*AVAILABLE RECORDS*.
/-! ### Block.modThreads -/
@[simp] theorem Block.modThreads_launch (ts : List Nat) (f : Nat → Thread → Thread) : (b.modThreads ts f).launch = b.launch := rfl
@[simp] theorem Block.modThreads_obj (ts : List Nat) (f : Nat → Thread → Thread) : (b.modThreads ts f).obj = b.obj := rfl
@[simp] theorem Block.modThreads_part (ts : List Nat) (f : Nat → Thread → Thread) : (b.modThreads ts f).part = b.part := rfl
@[simp] theorem Block.modThreads_asid (ts : List Nat) (f : Nat → Thread → Thread) : (b.modThreads ts f).asid = b.asid := rfl
@[simp] theorem Block.modThreads_prio (ts : List Nat) (f : Nat → Thread → Thread) : (b.modThreads ts f).prio = b.prio := rfl
@[simp] theorem Block.modThreads_vpref (ts : List Nat) (f : Nat → Thread → Thread) : (b.modThreads ts f).vpref = b.vpref := rfl
@[simp] theorem Block.modThreads_det (ts : List Nat) (f : Nat → Thread → Thread) : (b.modThreads ts f).det = b.det := rfl
@[simp] theorem Block.modThreads_coop (ts : List Nat) (f : Nat → Thread → Thread) : (b.modThreads ts f).coop = b.coop := rfl
@[simp] theorem Block.modThreads_claim (ts : List Nat) (f : Nat → Thread → Thread) : (b.modThreads ts f).claim = b.claim := rfl
@[simp] theorem Block.modThreads_regs (ts : List Nat) (f : Nat → Thread → Thread) : (b.modThreads ts f).regs = b.regs := rfl
@[simp] theorem Block.modThreads_mem (ts : List Nat) (f : Nat → Thread → Thread) : (b.modThreads ts f).mem = b.mem := rfl
@[simp] theorem Block.modThreads_stage (ts : List Nat) (f : Nat → Thread → Thread) : (b.modThreads ts f).stage = b.stage := rfl
@[simp] theorem Block.modThreads_region (ts : List Nat) (f : Nat → Thread → Thread) : (b.modThreads ts f).region = b.region := rfl
@[simp] theorem Block.modThreads_sinceHop (ts : List Nat) (f : Nat → Thread → Thread) : (b.modThreads ts f).sinceHop = b.sinceHop := rfl
@[simp] theorem Block.modThreads_phase (ts : List Nat) (f : Nat → Thread → Thread) : (b.modThreads ts f).phase = b.phase := rfl
@[simp] theorem Block.modThreads_want (ts : List Nat) (f : Nat → Thread → Thread) : (b.modThreads ts f).want = b.want := rfl
@[simp] theorem Block.modThreads_traps (ts : List Nat) (f : Nat → Thread → Thread) : (b.modThreads ts f).traps = b.traps := rfl
@[simp] theorem Block.modThreads_meters (ts : List Nat) (f : Nat → Thread → Thread) : (b.modThreads ts f).meters = b.meters := rfl
@[simp] theorem Block.modThreads_charges (ts : List Nat) (f : Nat → Thread → Thread) : (b.modThreads ts f).charges = b.charges := rfl
@[simp] theorem Block.modThreads_placedAt (ts : List Nat) (f : Nat → Thread → Thread) : (b.modThreads ts f).placedAt = b.placedAt := rfl
@[simp] theorem Block.modThreads_lastEp (ts : List Nat) (f : Nat → Thread → Thread) : (b.modThreads ts f).lastEp = b.lastEp := rfl
@[simp] theorem Block.modThreads_issuedAt (ts : List Nat) (f : Nat → Thread → Thread) : (b.modThreads ts f).issuedAt = b.issuedAt := rfl
@[simp] theorem Block.modThreads_svarg (ts : List Nat) (f : Nat → Thread → Thread) : (b.modThreads ts f).svarg = b.svarg := rfl
@[simp] theorem Block.modThreads_twin (ts : List Nat) (f : Nat → Thread → Thread) : (b.modThreads ts f).twin = b.twin := rfl
@[simp] theorem Block.modThreads_fromResume (ts : List Nat) (f : Nat → Thread → Thread) : (b.modThreads ts f).fromResume = b.fromResume := rfl
@[simp] theorem Block.modThreads_fab (ts : List Nat) (f : Nat → Thread → Thread) : (b.modThreads ts f).fab = b.fab := rfl
@[simp] theorem Block.modThreads_kept (ts : List Nat) (f : Nat → Thread → Thread) : (b.modThreads ts f).kept = b.kept := rfl
@[simp] theorem Block.modThreads_exec (ts : List Nat) (f : Nat → Thread → Thread) : (b.modThreads ts f).exec = { b.exec with threads := b.exec.threads.mapIdx fun i t => if ts.contains i then f i t else t } := rfl

/-! ### Block.addMeter -/
@[simp] theorem Block.addMeter_launch (i n : Nat) : (b.addMeter i n).launch = b.launch := rfl
@[simp] theorem Block.addMeter_obj (i n : Nat) : (b.addMeter i n).obj = b.obj := rfl
@[simp] theorem Block.addMeter_part (i n : Nat) : (b.addMeter i n).part = b.part := rfl
@[simp] theorem Block.addMeter_asid (i n : Nat) : (b.addMeter i n).asid = b.asid := rfl
@[simp] theorem Block.addMeter_prio (i n : Nat) : (b.addMeter i n).prio = b.prio := rfl
@[simp] theorem Block.addMeter_vpref (i n : Nat) : (b.addMeter i n).vpref = b.vpref := rfl
@[simp] theorem Block.addMeter_det (i n : Nat) : (b.addMeter i n).det = b.det := rfl
@[simp] theorem Block.addMeter_coop (i n : Nat) : (b.addMeter i n).coop = b.coop := rfl
@[simp] theorem Block.addMeter_claim (i n : Nat) : (b.addMeter i n).claim = b.claim := rfl
@[simp] theorem Block.addMeter_regs (i n : Nat) : (b.addMeter i n).regs = b.regs := rfl
@[simp] theorem Block.addMeter_exec (i n : Nat) : (b.addMeter i n).exec = b.exec := rfl
@[simp] theorem Block.addMeter_mem (i n : Nat) : (b.addMeter i n).mem = b.mem := rfl
@[simp] theorem Block.addMeter_stage (i n : Nat) : (b.addMeter i n).stage = b.stage := rfl
@[simp] theorem Block.addMeter_region (i n : Nat) : (b.addMeter i n).region = b.region := rfl
@[simp] theorem Block.addMeter_sinceHop (i n : Nat) : (b.addMeter i n).sinceHop = b.sinceHop := rfl
@[simp] theorem Block.addMeter_phase (i n : Nat) : (b.addMeter i n).phase = b.phase := rfl
@[simp] theorem Block.addMeter_want (i n : Nat) : (b.addMeter i n).want = b.want := rfl
@[simp] theorem Block.addMeter_traps (i n : Nat) : (b.addMeter i n).traps = b.traps := rfl
@[simp] theorem Block.addMeter_charges (i n : Nat) : (b.addMeter i n).charges = b.charges := rfl
@[simp] theorem Block.addMeter_placedAt (i n : Nat) : (b.addMeter i n).placedAt = b.placedAt := rfl
@[simp] theorem Block.addMeter_lastEp (i n : Nat) : (b.addMeter i n).lastEp = b.lastEp := rfl
@[simp] theorem Block.addMeter_issuedAt (i n : Nat) : (b.addMeter i n).issuedAt = b.issuedAt := rfl
@[simp] theorem Block.addMeter_svarg (i n : Nat) : (b.addMeter i n).svarg = b.svarg := rfl
@[simp] theorem Block.addMeter_twin (i n : Nat) : (b.addMeter i n).twin = b.twin := rfl
@[simp] theorem Block.addMeter_fromResume (i n : Nat) : (b.addMeter i n).fromResume = b.fromResume := rfl
@[simp] theorem Block.addMeter_fab (i n : Nat) : (b.addMeter i n).fab = b.fab := rfl
@[simp] theorem Block.addMeter_kept (i n : Nat) : (b.addMeter i n).kept = b.kept := rfl
@[simp] theorem Block.addMeter_meters (i n : Nat) : (b.addMeter i n).meters = b.meters.set i (min (b.meter i + n) (2 ^ 32 - 1)) := rfl

end Sys2Proof.Machine
end

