-- ==== Sys2Proof/Tests/Slice0.lean ====
section
/-! SUPPORT. Tests: ill-formed terms are refused, words written out from the encoding tables of 04_encoding.md decode to
the instructions they stand for, every statement with hypotheses has a state and operands that meet them. -/

namespace Sys2Proof.Tests

set_option Elab.async false

open Sys2Proof Sys2Proof.Machine Sys2Proof.Claims

/-! ## Well-formedness: one ill-formed term for each check -/

def p0 : P0 := ⟨0, false, 0, 0, 0⟩
/-- An immediate without specifier 127. -/
def badR : ROp := ⟨p0, 1⟩
def badMsg : LinkMsg := { size := 3, aop := 0, any := false, dbl := false, poison := false, sys := false, src := 0, part := 0, tag := 0, code := 0, addr := 0, data := [] }
def flit0 : Flit := ⟨0, 0, true⟩
def illFormed (l : List Instr) : Bool := l.all fun i => !i.wellFormed

theorem test_illformed_immediate : illFormed [
  .add .g badR, .sub .g badR, .mul .g badR, .mulh .g badR, .mulhu .g badR, .div .g badR, .divu .g badR, .rem .g badR,
  .remu .g badR, .neg .g badR, .abs .g badR, .min .g badR, .max .g badR, .minu .g badR, .maxu .g badR, .addsat .g badR,
  .subsat .g badR, .and .g badR, .or .g badR, .xor .g badR, .andn .g badR, .not .g badR, .shl .g badR, .shr .g badR,
  .sar .g badR, .rol .g badR, .clz .g badR, .popc .g badR, .brev .g badR, .mov .g badR, .ticket badR, .trel badR,
  .azero badR, .setvl badR, .shfl badR, .vperm badR, .vcmprs badR, .vexpnd badR, .vslide badR, .vid badR, .vbcast badR,
  .ret badR, .rejoin badR, .nop badR, .hop badR, .rett badR, .bkpt badR, .launch badR, .arm badR, .send badR, .cfg badR,
  .splice badR, .drainf badR, .drainfSlice ⟨{ p0 with dreg := 1 }, 1⟩] = true := by decide +kernel

theorem test_illformed_other_constructor : illFormed [
  .tfetch ⟨p0, 0x10000000⟩, .tfetch ⟨p0, 0x08000000⟩, .tfetchM ⟨p0, 0x08000000⟩, .tfetchR ⟨p0, 0x18000000⟩, .tfetchR ⟨p0, 0⟩,
  .drainf ⟨{ p0 with dreg := 1 }, 0⟩, .drainfSlice ⟨p0, 0⟩,
  .mts ⟨p0, 0x191⟩, .mts ⟨p0, 0x115⟩, .mts ⟨p0, 0x116⟩, .mts ⟨{ p0 with srcA := 73 }, 0x185⟩, .mts ⟨{ p0 with srcA := 74 }, 0x185⟩,
  .mts ⟨{ p0 with srcA := 75 }, 0x185⟩, .svrunResume ⟨{ p0 with srcA := 74 }, 0x185⟩, .svrunResume ⟨{ p0 with srcA := 73 }, 0x184⟩,
  .svrunAbort ⟨{ p0 with srcA := 73 }, 0x185⟩, .svrunAbort ⟨{ p0 with srcA := 74 }, 0x184⟩, .svrunDeliver ⟨{ p0 with srcA := 72 }, 0x185⟩,
  .svrunDeliver ⟨{ p0 with srcA := 75 }, 0x184⟩, .svinit ⟨p0, 0x190⟩, .hostint ⟨p0, 0x116⟩, .ringack ⟨p0, 0x115⟩,
  .vfctlQuiesce ⟨p0, 0x100000⟩, .vfctlQuiesce ⟨p0, 0x200000⟩, .vfctlQuiesce ⟨p0, 0x300000⟩, .vfctlResume ⟨p0, 0⟩,
  .vfctlRdq ⟨p0, 0x300000⟩, .vfctlWrq ⟨p0, 0x200000⟩] = true := by decide +kernel
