-- ==== Sys2Proof/Machine/Shadow.lean ====
section
/-! DEFINITION. The Instrument Table, ADSR and voice-shadow commands (44_adsr.md): INSTR_WRITE, LOAD_INSTR, the eight
ADSR operand commands and the four shadow writes. The block generates no envelope (R245). -/

namespace Sys2Proof.Machine

/-- INSTR_WRITE (R230): the field number is checked before the entry (60_exceptions.md R283). -/
def execInstrWrite (entry : BitVec 8) (field : BitVec 16) (value : Word) (s : State) : StepResult :=
  if 11 < field.toNat then raise .badReg (opcodeOf (.instrWrite entry field value)) s
  else
    match entryOperand s.params entry with
    | none => raise .indexRange (opcodeOf (.instrWrite entry field value)) s
    | some e => .next { s with instrTable := memWrite s.params s.instrTable e field.toNat value }

/-- `IT[e].VALID` (20_memory.md R71, R72). -/
def entryValid (m : Memory) (e : Nat) : Bool := decide (memRead m e 11 ≠ 0)

/-- The ADSR fields of entry `e` (20_memory.md R71). -/
def entryAdsr (m : Memory) (e : Nat) : Adsr where
  attackMode   := (memRead m e 3).setWidth 2
  decayMode    := (memRead m e 4).setWidth 2
  releaseMode  := (memRead m e 5).setWidth 2
  attackRate   := (memRead m e 6).setWidth 8
  decayRate    := (memRead m e 7).setWidth 8
  sustainRate  := (memRead m e 8).setWidth 8
  releaseRate  := (memRead m e 9).setWidth 8
  sustainLevel := (memRead m e 10).setWidth 16

/-- A track's shadow loaded from entry `e`: the eleven data fields, the id, and the four groups marked; the volume is
not touched (R231). -/
def loadEntry (p : Config.Params) (m : Memory) (e : Nat) (id : BitVec 16) (tr : Track) : Track :=
  { tr with
    addr := memRead m e 0
    loopAddr := memRead m e 1
    pitch := (memRead m e 2).setWidth 16
    adsr := entryAdsr m e
    instrId := narrow p.instrIdW id
    update := tr.update ||| updInstr }

/-- LOAD_INSTR (R231). -/
def execLoadInstr (track : BitVec 8) (instrument : BitVec 16) (s : State) : StepResult :=
  withTrack (opcodeOf (.loadInstr track instrument)) track s fun t =>
    match instrOperand s.params instrument with
    | none => raise .instrInvalid (opcodeOf (.loadInstr track instrument)) s
    | some e =>
      if entryValid s.instrTable e then .next (modifyTrack t (loadEntry s.params s.instrTable e instrument) s)
      else raise .instrInvalid (opcodeOf (.loadInstr track instrument)) s

/-- The shape of the eight ADSR operand commands: one ADSR field of the track written, the ADSR group marked. -/
def onAdsr (op idx : BitVec 8) (f : Adsr → Adsr) (s : State) : StepResult :=
  onTrack op idx (fun tr => { tr with adsr := f tr.adsr, update := tr.update ||| updAdsr }) s

/-- SET_ATTACK_RATE (R232). -/
def execSetAttackRate (track : BitVec 8) (rate : BitVec 16) (s : State) : StepResult :=
  onAdsr (opcodeOf (.setAttackRate track rate)) track
    (fun a => { a with attackRate := narrow s.params.arW (rate.setWidth 8) }) s

/-- SET_DECAY_RATE (R233). -/
def execSetDecayRate (track : BitVec 8) (rate : BitVec 16) (s : State) : StepResult :=
  onAdsr (opcodeOf (.setDecayRate track rate)) track
    (fun a => { a with decayRate := narrow s.params.drW (rate.setWidth 8) }) s

/-- SET_SUSTAIN_RATE (R234). -/
def execSetSustainRate (track : BitVec 8) (rate : BitVec 16) (s : State) : StepResult :=
  onAdsr (opcodeOf (.setSustainRate track rate)) track
    (fun a => { a with sustainRate := narrow s.params.srW (rate.setWidth 8) }) s

/-- SET_RELEASE_RATE (R235). -/
def execSetReleaseRate (track : BitVec 8) (rate : BitVec 16) (s : State) : StepResult :=
  onAdsr (opcodeOf (.setReleaseRate track rate)) track
    (fun a => { a with releaseRate := narrow s.params.rrW (rate.setWidth 8) }) s

/-- SET_SUSTAIN_LEVEL (R236). -/
def execSetSustainLevel (track : BitVec 8) (level : BitVec 16) (s : State) : StepResult :=
  onAdsr (opcodeOf (.setSustainLevel track level)) track
    (fun a => { a with sustainLevel := sustainOperand s.params level }) s

/-- SET_ATTACK_MODE (R237). -/
def execSetAttackMode (track : BitVec 8) (mode : BitVec 16) (s : State) : StepResult :=
  onAdsr (opcodeOf (.setAttackMode track mode)) track
    (fun a => { a with attackMode := narrow s.params.modeW (mode.setWidth 2) }) s

/-- SET_DECAY_MODE (R238). -/
def execSetDecayMode (track : BitVec 8) (mode : BitVec 16) (s : State) : StepResult :=
  onAdsr (opcodeOf (.setDecayMode track mode)) track
    (fun a => { a with decayMode := narrow s.params.modeW (mode.setWidth 2) }) s

/-- SET_RELEASE_MODE (R239). -/
def execSetReleaseMode (track : BitVec 8) (mode : BitVec 16) (s : State) : StepResult :=
  onAdsr (opcodeOf (.setReleaseMode track mode)) track
    (fun a => { a with releaseMode := narrow s.params.modeW (mode.setWidth 2) }) s

/-- SET_PITCH (R240). -/
def execSetPitch (track : BitVec 8) (pitch : BitVec 16) (s : State) : StepResult :=
  onTrack (opcodeOf (.setPitch track pitch)) track
    (fun tr => { tr with pitch := narrow s.params.pitchW pitch, update := tr.update ||| updPitch }) s

/-- SET_VOLUME (R241). -/
def execSetVolume (track : BitVec 8) (pair : Word) (s : State) : StepResult :=
  onTrack (opcodeOf (.setVolume track pair)) track
    (fun tr => { tr with volumeLr := narrowPair s.params pair, update := tr.update ||| updVolume }) s

/-- SET_ADDR (R242). -/
def execSetAddr (track : BitVec 8) (handle : Word) (s : State) : StepResult :=
  onTrack (opcodeOf (.setAddr track handle)) track
    (fun tr => { tr with addr := narrow s.params.addrW handle, update := tr.update ||| updAddr }) s

/-- SET_LOOP_ADDR (R243). -/
def execSetLoopAddr (track : BitVec 8) (handle : Word) (s : State) : StepResult :=
  onTrack (opcodeOf (.setLoopAddr track handle)) track
    (fun tr => { tr with loopAddr := narrow s.params.addrW handle, update := tr.update ||| updLoop }) s

end Sys2Proof.Machine
end

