-- ==== Sys2Proof/Machine/State.lean ====
section
/-! DEFINITION. The state of one instance (spec/10_state.md R20 to R36), the environment's memory and handles
(spec/20_memory.md R50, R51, R56), what the host presents (spec/30_encoding.md R81, R83), the ways a step can stop,
and the state after reset. -/

namespace Sys2Proof.Machine

/-- PHASE, the sequencer's position: the six register values of R26. Its seventh row, "no value", is the faulted
block, which has no state (R197). -/
inductive Phase where
  | idle
  | init
  | sum
  | divd
  | fmtd
  | done
  deriving DecidableEq, Repr

/-- The environment's memory: address and byte, addresses strictly rising; an address that is not listed is one the
environment does not answer (log 5). -/
abbrev Memory := List Host.Cell

/-- What the outside world presents in one step: the ports `rst`, `start`, `len` (R81), what other agents have
written to memory before the step (R62, U5), the buffers the caller binds before the step (R59), and what stands on the
lanes of `rd_data` above the ones a read asks for (R81, U17; log 22). -/
structure HostInput where
  rst : Bool
  start : Bool
  len : Word
  writes : List Host.Cell
  rebind : Option Config.Handles
  rdSpare : Nat
  deriving DecidableEq, Repr

/-- One instance with its environment and its pending inputs. -/
structure State where
  /-- R21: the running sum. -/
  acc : Word
  /-- R22: the length of this invocation. -/
  len : Word
  /-- R23: the number of samples added, and the index of the next. -/
  idx : Word
  /-- R24: the divider's output. -/
  quo : Word
  /-- R25: the formatter's output. -/
  res : Sample
  /-- R26: the sequencer's position. -/
  phase : Phase
  /-- R7, R33: the static parameters; no step changes them (log 3). -/
  cfg : Config.Params
  /-- R56: ENV_BYTE_ORDER; no step changes it (log 4). -/
  order : Config.ByteOrder
  /-- R56, R59: SRC and DST, the caller's (log 4). -/
  handles : Config.Handles
  /-- R50, R51, R56: the memory that holds the vector and the slot (log 5). That the two lie in one memory is the
  model's choice: 91_not_in_source.md N8 says it must not be assumed (DESIGN CHOICE, log 21). -/
  mem : Memory
  /-- R81, U17: what the environment drives on the lanes of `rd_data` above the ones a read asks for, in this step,
  lowest lane in the lowest bits; no word looks at it (log 22). -/
  rdSpare : Nat
  /-- What the host presents in the coming steps, the next one first; past its end every pin is idle (log 6). -/
  inputs : List HostInput
  /-- The model's own counter of free values drawn (log 18). -/
  fresh : Nat
  deriving DecidableEq, Repr

/-- Why a step has no next state (R191). -/
inductive Fault where
  /-- Raised by DIV when LEN = 0 (R140, R192). Safe: the spec gives the hardware no defined behaviour there and a
  model no next state. -/
  | divideByZero
  /-- Raised by ACC1, ACC4, ACC8 and VRED when the environment does not answer the read (R68, R191): the spec's
  stuck state. Safe: nothing is claimed of a block that waits for ever. -/
  | unansweredRead
  deriving DecidableEq, Repr

/-- Why a word is refused (R86, R87, R92, R191). -/
inductive Refusal where
  /-- Answered by an arm of `exec` that has no meaning yet. Safe: nothing is claimed. No arm answers it. -/
  | notModelled (mnemonic : String)
  /-- Answered by the datapath for a word 0x9 to 0xF (R86). Safe: the sequencer never issues one. -/
  | reservedWord
  /-- Answered by a micro-operation executed outside its issue condition (R87, R108). Safe: the sequencer never
  issues one. -/
  | outOfPhaseWord
  /-- Answered by a step in SUM with IDX above LEN, where R103 names no next word. Safe: R31(a) rules such states
  out (log 11). -/
  | noNextWord
  deriving DecidableEq, Repr

/-- The state right after reset with no host command pending: PHASE = IDLE (R36, R220). The five data registers are
unspecified there and hold 0 here (log 1); the static parameters and the environment are those of log 3 and log 4. -/
def State.reset : State where
  acc := 0#32
  len := 0#32
  idx := 0#32
  quo := 0#32
  res := 0#16
  phase := .idle
  cfg := { strat := .scalar, group := .four, vlmax := ⟨4, by decide⟩, overflow := .wrap }
  order := .little
  handles := { src := 2, dst := 0 }
  mem := []
  rdSpare := 0
  inputs := []
  fresh := 0

end Sys2Proof.Machine
end

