-- ==== Sys2Proof/Certificates/Slice0/Obligations.lean ====
section
/-! DEFINITION. The statements for the provers, from the numbered rules of spec/. OBLIGATIONS.json lists them with
their tiers, bases and citations. -/

open Sys2Proof Sys2Proof.Machine

/-! ### Encoding -/

/-- R84, R91, R83: decoding the word of any well-formed instruction gives the instruction back, from the word itself
and from its bytes, with every operand at every value; the bytes clause rests on log 13. -/
def Obligations.DecodeOfEncode : Prop :=
  ∀ i : Instr, i.wf = true → decode (encode i) = .ok i ∧ decodeBytes (encode i).bytes = .ok i

/-- R83, R86, R91: a word decodes to an instruction exactly when it is the word of an instruction: 0x0 to 0x8 of format U,
or `start` = 1 of format H; and it is then the one word of that instruction. Any other word is rejected by name: every
word 0x9 to 0xF as reserved, and every format H word with `start` = 0, which R88 calls defined and which is no command, as
noCommand, the decoder's reading of it (DEDUCED, log 23). -/
def Obligations.EncodeOfDecode : Prop :=
  (∀ c : CodeWord, (∀ i, decode c = .ok i → encode i = c) ∧ ((∃ i, decode c = .ok i) ↔ c.wf = true)) ∧
  (∀ w : Uop, 9 ≤ w.toNat → decode (.uop w) = .error (.reserved w)) ∧
  (∀ c : Command, c.getLsbD 32 = false → decode (.command c) = .error .noCommand)

/-- R91: the decoder on the sixteen words of format U. -/
def Obligations.UopDecodeTable : Prop :=
  decodeUop 0x0#4 = .ok .nop ∧ decodeUop 0x1#4 = .ok .clr ∧ decodeUop 0x2#4 = .ok .acc1 ∧
  decodeUop 0x3#4 = .ok .acc4 ∧ decodeUop 0x4#4 = .ok .acc8 ∧ decodeUop 0x5#4 = .ok .vred ∧
  decodeUop 0x6#4 = .ok .div ∧ decodeUop 0x7#4 = .ok .fmt ∧ decodeUop 0x8#4 = .ok .wr ∧
  (∀ w : Uop, 9 ≤ w.toNat → decodeUop w = .error (.reserved w)) ∧
  (∀ i w, encode i = .uop w → decodeUop w = .ok i)

/-! ### The sequencer and the step -/

/-- R103: the next word, what it depends on, and the step that executes it, START taking the place of NOP. -/
def Obligations.NextWordTable : Prop :=
  (∀ s : State,
    (s.phase = .idle → sequencer s = some .nop) ∧
    (s.phase = .init → sequencer s = some .clr) ∧
    (s.phase = .sum → s.idx = s.len → sequencer s = some .div) ∧
    (s.phase = .sum → s.idx.toNat < s.len.toNat → s.cfg.strat = .scalar → sequencer s = some .acc1) ∧
    (s.phase = .sum → s.idx.toNat < s.len.toNat → s.cfg.strat = .unroll → s.cfg.group = .four → 4 ≤ s.rem →
      sequencer s = some .acc4) ∧
    (s.phase = .sum → s.idx.toNat < s.len.toNat → s.cfg.strat = .unroll → s.cfg.group = .eight → 8 ≤ s.rem →
      sequencer s = some .acc8) ∧
    (s.phase = .sum → s.idx.toNat < s.len.toNat → s.cfg.strat = .unroll → s.rem < s.cfg.group.size →
      sequencer s = some .acc1) ∧
    (s.phase = .sum → s.idx.toNat < s.len.toNat → s.cfg.strat = .vector → sequencer s = some .vred) ∧
    (s.phase = .divd → sequencer s = some .fmt) ∧
    (s.phase = .fmtd → sequencer s = some .wr) ∧
    (s.phase = .done → sequencer s = some .nop)) ∧
  (∀ s t : State, s.cfg = t.cfg → s.phase = t.phase → s.idx = t.idx → s.len = t.len → sequencer s = sequencer t) ∧
  (∀ s : State, s.nextInput.rst = false →
    (s.nextInput.start = true → s.busy = false → step s = exec (.start s.nextInput.len) s.afterInput) ∧
    (s.nextInput.start = false ∨ s.busy = true → ∀ i, sequencer s = some i → step s = exec i s.afterInput))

*HOW TO COMPLETE THIS TASK*. Return the lines of the listing above exactly as they appear, starting with the first and stopping after the line that holds "f).part = b.part := rfl".

*ANSWER FOR THE TASK*.
/-! ### Block.modThreads -/
@[simp] theorem Block.modThreads_launch (ts : List Nat) (f : Nat → Thread → Thread) : (b.modThreads ts f).launch = b.launch := rfl
@[simp] theorem Block.modThreads_obj (ts : List Nat) (f : Nat → Thread → Thread) : (b.modThreads ts f).obj = b.obj := rfl
@[simp] theorem Block.modThreads_part (ts : List Nat) (f : Nat → Thread → Thread) : (b.modThreads ts f).part = b.part := rfl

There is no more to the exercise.